Saved data entries
━━━━━━━━━━━━━━━━

/-- The outer loops give the best result so far or a candidate of a legal pair. -/
theorem scanPairs_forall {P : PllResult → Prop} {fin target : Nat} {e : Bool} {ps : List (Nat × Nat)}
    {best : Option PllResult}
    (hcand : ∀ p ∈ ps, legalPair fin e p.1 p.2 = true → ∀ d ∈ divs, P (candidate fin target e p.1 p.2 d))
    (hbest : ∀ b ∈ best, P b) : ∀ r ∈ scanPairs fin target e ps best, P r := by
  induction ps generalizing best with
  | nil => exact hbest
  | cons p ps ih =>
    have hrest := fun q hq => hcand q (List.mem_cons_of_mem p hq)
    simp only [scanPairs]
    split
    · rename_i hlegal
      have hbest' := scanDivs_forall (hcand p List.mem_cons_self hlegal) hbest
      split
      · exact hbest'
      · exact ih hrest hbest'
    · exact ih hrest hbest

/-- A search result keeps the bounds of R24. -/
theorem search_legal {fin target : Nat} {e : Bool} : ∀ r ∈ search fin target e, r.Legal := by
  unfold search
  split
  · simp
  · exact scanPairs_forall (fun _ hp hlegal _ hd => candidate_legal hp hlegal hd) (by simp)

/-- So does the result of `PLL_CALC`, which is that of one of two searches. -/
theorem pllCalcResult_legal {fin target : Nat} : ∀ r ∈ pllCalcResult fin target, r.Legal := by
  unfold pllCalcResult
  obtain ⟨-, h⟩ | ⟨-, h⟩ | ⟨b0, b1, -, h1, -, h⟩ | ⟨b0, b1, h0, -, -, h⟩ :=
    select_cases (search fin target false) (search fin target true)
  · rw [h]; exact search_legal
  · rw [h]; exact search_legal
  · rw [h, ← h1]; exact search_legal
  · rw [h, ← h0]; exact search_legal

/-- Narrowing to the fields of `PLLRES` loses nothing of a legal result (R76). -/
theorem PllResult.Legal.toRegister {r : PllResult} (h : r.Legal) : LegalResult (toRegister r) := by
  obtain ⟨hn₁, hn₂, hm, hd₁, hd₂, hf⟩ := h
  have hn : r.n % 2 ^ 7 = r.n := Nat.mod_eq_of_lt (by omega)
  have hm' : r.m % 2 ^ 3 = r.m := Nat.mod_eq_of_lt (by omega)
  have hd : r.div % 2 ^ 7 = r.div := Nat.mod_eq_of_lt (by omega)
  have hf' : r.freq % 2 ^ 32 = r.freq := Nat.mod_eq_of_lt (by omega)
  simp only [LegalResult, Machine.toRegister, BitVec.toNat_ofNat, hn, hm', hd, hf']
  exact ⟨hn₁, hn₂, hm, hd₁, hd₂, hf⟩

end Sys2Proof.Machine
end

section
/-! PROOFS. The invariant of a block in parts: what holds at every moment, also inside a command (`Consistent`),
and what holds between two commands (`AtRest`). The queue, the latches and the draws take no part in it. -/

namespace Sys2Proof.Machine

/-! ### The invariant in parts -/

/-- The clauses about fields that no bus event touches (R24, R57, R23, R161). -/
def ValuesLegal (s : State) : Prop :=
  s.cfg.base % 4 = 0 ∧ (∀ r, s.pllRes = some r → LegalResult r) ∧ inModes s.mode.toNat = true
    ∧ ∀ w, s.clampOut = some w → clampMin s.cfg.gen ≤ w.toNat ∧ w.toNat ≤ clampMax s.cfg.gen

/-- The clauses that hold at every moment, also inside a command. -/
def Consistent (s : State) : Prop := ValuesLegal s ∧ Tracks s ∧ HazardFree s.cfg.topo s.hist

/-- Where a disabled block may rest (R42). -/
def DownOrKept (s : State) : Prop :=
  s.hist = [] ∨ s.hist.getLast? = some .resetAssert ∨ (s.cfg.topo = .shared ∧ Powered s)

/-- What the invariant says of a block between two commands, but for `BUSY` and `UPC`, which the end of the
command writes. -/
def AtRest (s : State) : Prop :=
  Consistent s ∧ s.timer = .idle ∧ (s.seqState = .enabled → Powered s ∧ s.lockKnown = true)
    ∧ (s.seqState = .disabled → DownOrKept s)

theorem BlockInv.consistent {s : State} (h : BlockInv s) : Consistent s :=
  ⟨⟨h.base_aligned, h.result_legal, h.mode_legal, h.clamp_legal⟩,
    ⟨h.dev_last_write, h.rst_last_driven, h.clk_last_driven⟩, h.hazard_free⟩

/-- The invariant from its parts: the clauses that always hold, and those about the three situations of a block. -/
theorem BlockInv.of_consistent {s : State} (h : Consistent s)
    (enabled : s.seqState = .enabled → Powered s ∧ s.busy = false ∧ s.lockKnown = true)
    (busy : s.faulted = none → s.busy = true → Paused s ∧ (s.timer = .ended → s.lockKnown = true))
    (idle : s.faulted = none → s.busy = false → s.upc = .idle ∧ s.timer = .idle)
    (disabled : s.faulted = none → s.busy = false → s.seqState = .disabled → DownOrKept s) : BlockInv s := by
  obtain ⟨⟨hbase, hres, hmode, hclamp⟩, ⟨hdev, hrst, hclk⟩, hsafe⟩ := h
  exact ⟨hbase, hsafe, hdev, hrst, hclk, hres, hmode, hclamp, enabled, busy, idle, disabled⟩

━━━━━━━━━━━━━━━━

- _What you need to do_:
The answer is the lines above between the line holding "bounds of R24. -/" and the line holding "hd) (by simp)", inclusive, each written out exactly, and no others.

- _Exercise output_:
/-- A search result keeps the bounds of R24. -/
theorem search_legal {fin target : Nat} {e : Bool} : ∀ r ∈ search fin target e, r.Legal := by
  unfold search
  split
  · simp
  · exact scanPairs_forall (fun _ hp hlegal _ hd => candidate_legal hp hlegal hd) (by simp)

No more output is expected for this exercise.